:: Records ::
-- ==== Sys2Proof/Laws/Sparse.lean ====
section
/-!
SUPPORT. The laws of sparse storage: what a key reads as after a write, and that a write keeps the canonical form.
-/

namespace Sys2Proof.Machine

variable {V : Type} [DecidableEq V] {d : Nat → V}

omit [DecidableEq V] in
theorem spGet_of_above {l : List (Nat × V)} {k : Nat} (h : spAbove k l = true) : spGet d l k = d k := by
  induction l with
  | nil => rfl
  | cons x t ih =>
    obtain ⟨a, v⟩ := x
    simp only [spAbove, Bool.and_eq_true, decide_eq_true_eq] at h
    simp only [spGet, if_neg (Nat.ne_of_lt h.1), ih h.2]

omit [DecidableEq V] in
theorem spAbove_trans {l : List (Nat × V)} {j k : Nat} (hjk : j ≤ k) (h : spAbove k l = true) : spAbove j l = true := by
  induction l with
  | nil => rfl
  | cons x t ih =>
    simp only [spAbove, Bool.and_eq_true, decide_eq_true_eq] at h ⊢
    exact ⟨by omega, ih h.2⟩

theorem spWf_above {t : List (Nat × V)} {a : Nat} {v : V} (h : spWf d ((a, v) :: t) = true) : spAbove a t = true := by
  simp only [spWf, Bool.and_eq_true] at h
  exact h.1.2

/-- The key that was written reads as the value written. -/
theorem spGet_spSet_same {l : List (Nat × V)} (h : spWf d l = true) (k : Nat) (v : V) :
    spGet d (spSet d l k v) k = v := by
  induction l with
  | nil => by_cases e : v = d k <;> simp [spSet, spGet, e]
  | cons x t ih =>
    obtain ⟨a, w⟩ := x
    simp only [spWf, Bool.and_eq_true] at h
    simp only [spSet]
    split
    · rename_i hk
      have hab : spAbove k ((a, w) :: t) = true := by
        simp only [spAbove, Bool.and_eq_true, decide_eq_true_eq]; exact ⟨hk, spAbove_trans (Nat.le_of_lt hk) h.1.2⟩
      split
      · rename_i e; rw [spGet_of_above hab, e]
      · simp [spGet]
    · split
      · rename_i hk
        split
        · rename_i e; rw [spGet_of_above (hk ▸ h.1.2), e]
        · simp [spGet]
      · rename_i hk; simp only [spGet, if_neg hk, ih h.2]

/-- Every other key reads as before. -/
theorem spGet_spSet_ne (l : List (Nat × V)) {j k : Nat} (v : V) (h : j ≠ k) : spGet d (spSet d l k v) j = spGet d l j := by
  induction l with
  | nil => by_cases e : v = d k <;> simp [spSet, spGet, e, h]
  | cons x t ih =>
    obtain ⟨a, w⟩ := x
    simp only [spSet]
    split
    · split <;> simp [spGet, h]
    · split
      · rename_i hk; subst hk; split <;> simp [spGet, h]
      · simp only [spGet, ih]

theorem spAbove_spSet {l : List (Nat × V)} {j k : Nat} (v : V) (hj : j < k) (h : spAbove j l = true) :
    spAbove j (spSet d l k v) = true := by
  induction l with
  | nil => simp only [spSet]; split <;> simp [spAbove, hj]
  | cons x t ih =>
    obtain ⟨a, w⟩ := x
    simp only [spAbove, Bool.and_eq_true, decide_eq_true_eq] at h
    simp only [spSet]
    split
    · split <;> simp [spAbove, h, hj]
    · split
      · split <;> simp [spAbove, h, hj]
      · simp [spAbove, h, ih h.2]

/-- A write keeps the canonical form. -/
theorem spWf_spSet {l : List (Nat × V)} (h : spWf d l = true) (k : Nat) (v : V) : spWf d (spSet d l k v) = true := by
  induction l with
  | nil => simp only [spSet]; split <;> simp_all [spWf, spAbove]
  | cons x t ih =>
    obtain ⟨a, w⟩ := x
    have ht := h
    simp only [spWf, Bool.and_eq_true, decide_eq_true_eq] at h
    simp only [spSet]
    split
    · rename_i hk
      split
      · exact ht
      · rename_i e
        simp [spWf, spAbove, e, hk, h, spAbove_trans (Nat.le_of_lt hk) h.1.2]
    · rename_i h1
      split
      · rename_i hk
        subst hk
        split
        · exact h.2
        · rename_i e; simp [spWf, e, h]
      · rename_i h2
        have : a < k := by omega
        simp [spWf, h.1.1, spAbove_spSet v this h.1.2, ih h.2]

end Sys2Proof.Machine
end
:::
■ **Task brief**: Retyping the data above exactly and in full is the task.

■ **Answer below**:
-- ==== Sys2Proof/Laws/Sparse.lean ====
section
/-!
SUPPORT. The laws of sparse storage: what a key reads as after a write, and that a write keeps the canonical form.
-/

namespace Sys2Proof.Machine

variable {V : Type} [DecidableEq V] {d : Nat → V}

omit [DecidableEq V] in
theorem spGet_of_above {l : List (Nat × V)} {k : Nat} (h : spAbove k l = true) : spGet d l k = d k := by
  induction l with
  | nil => rfl
  | cons x t ih =>
    obtain ⟨a, v⟩ := x
    simp only [spAbove, Bool.and_eq_true, decide_eq_true_eq] at h
    simp only [spGet, if_neg (Nat.ne_of_lt h.1), ih h.2]

omit [DecidableEq V] in
theorem spAbove_trans {l : List (Nat × V)} {j k : Nat} (hjk : j ≤ k) (h : spAbove k l = true) : spAbove j l = true := by
  induction l with
  | nil => rfl
  | cons x t ih =>
    simp only [spAbove, Bool.and_eq_true, decide_eq_true_eq] at h ⊢
    exact ⟨by omega, ih h.2⟩

theorem spWf_above {t : List (Nat × V)} {a : Nat} {v : V} (h : spWf d ((a, v) :: t) = true) : spAbove a t = true := by
  simp only [spWf, Bool.and_eq_true] at h
  exact h.1.2

/-- The key that was written reads as the value written. -/
theorem spGet_spSet_same {l : List (Nat × V)} (h : spWf d l = true) (k : Nat) (v : V) :
    spGet d (spSet d l k v) k = v := by
  induction l with
  | nil => by_cases e : v = d k <;> simp [spSet, spGet, e]
  | cons x t ih =>
    obtain ⟨a, w⟩ := x
    simp only [spWf, Bool.and_eq_true] at h
    simp only [spSet]
    split
    · rename_i hk
      have hab : spAbove k ((a, w) :: t) = true := by
        simp only [spAbove, Bool.and_eq_true, decide_eq_true_eq]; exact ⟨hk, spAbove_trans (Nat.le_of_lt hk) h.1.2⟩
      split
      · rename_i e; rw [spGet_of_above hab, e]
      · simp [spGet]
    · split
      · rename_i hk
        split
        · rename_i e; rw [spGet_of_above (hk ▸ h.1.2), e]
        · simp [spGet]
      · rename_i hk; simp only [spGet, if_neg hk, ih h.2]

/-- Every other key reads as before. -/
theorem spGet_spSet_ne (l : List (Nat × V)) {j k : Nat} (v : V) (h : j ≠ k) : spGet d (spSet d l k v) j = spGet d l j := by
  induction l with
  | nil => by_cases e : v = d k <;> simp [spSet, spGet, e, h]
  | cons x t ih =>
    obtain ⟨a, w⟩ := x
    simp only [spSet]
    split
    · split <;> simp [spGet, h]
    · split
      · rename_i hk; subst hk; split <;> simp [spGet, h]
      · simp only [spGet, ih]

theorem spAbove_spSet {l : List (Nat × V)} {j k : Nat} (v : V) (hj : j < k) (h : spAbove j l = true) :
    spAbove j (spSet d l k v) = true := by
  induction l with
  | nil => simp only [spSet]; split <;> simp [spAbove, hj]
  | cons x t ih =>
    obtain ⟨a, w⟩ := x
    simp only [spAbove, Bool.and_eq_true, decide_eq_true_eq] at h
    simp only [spSet]
    split
    · split <;> simp [spAbove, h, hj]
    · split
      · split <;> simp [spAbove, h, hj]
      · simp [spAbove, h, ih h.2]

/-- A write keeps the canonical form. -/
theorem spWf_spSet {l : List (Nat × V)} (h : spWf d l = true) (k : Nat) (v : V) : spWf d (spSet d l k v) = true := by
  induction l with
  | nil => simp only [spSet]; split <;> simp_all [spWf, spAbove]
  | cons x t ih =>
    obtain ⟨a, w⟩ := x
    have ht := h
    simp only [spWf, Bool.and_eq_true, decide_eq_true_eq] at h
    simp only [spSet]
    split
    · rename_i hk
      split
      · exact ht
      · rename_i e
        simp [spWf, spAbove, e, hk, h, spAbove_trans (Nat.le_of_lt hk) h.1.2]
    · rename_i h1
      split
      · rename_i hk
        subst hk
        split
        · exact h.2
        · rename_i e; simp [spWf, e, h]
      · rename_i h2
        have : a < k := by omega
        simp [spWf, h.1.1, spAbove_spSet v this h.1.2, ih h.2]

end Sys2Proof.Machine
end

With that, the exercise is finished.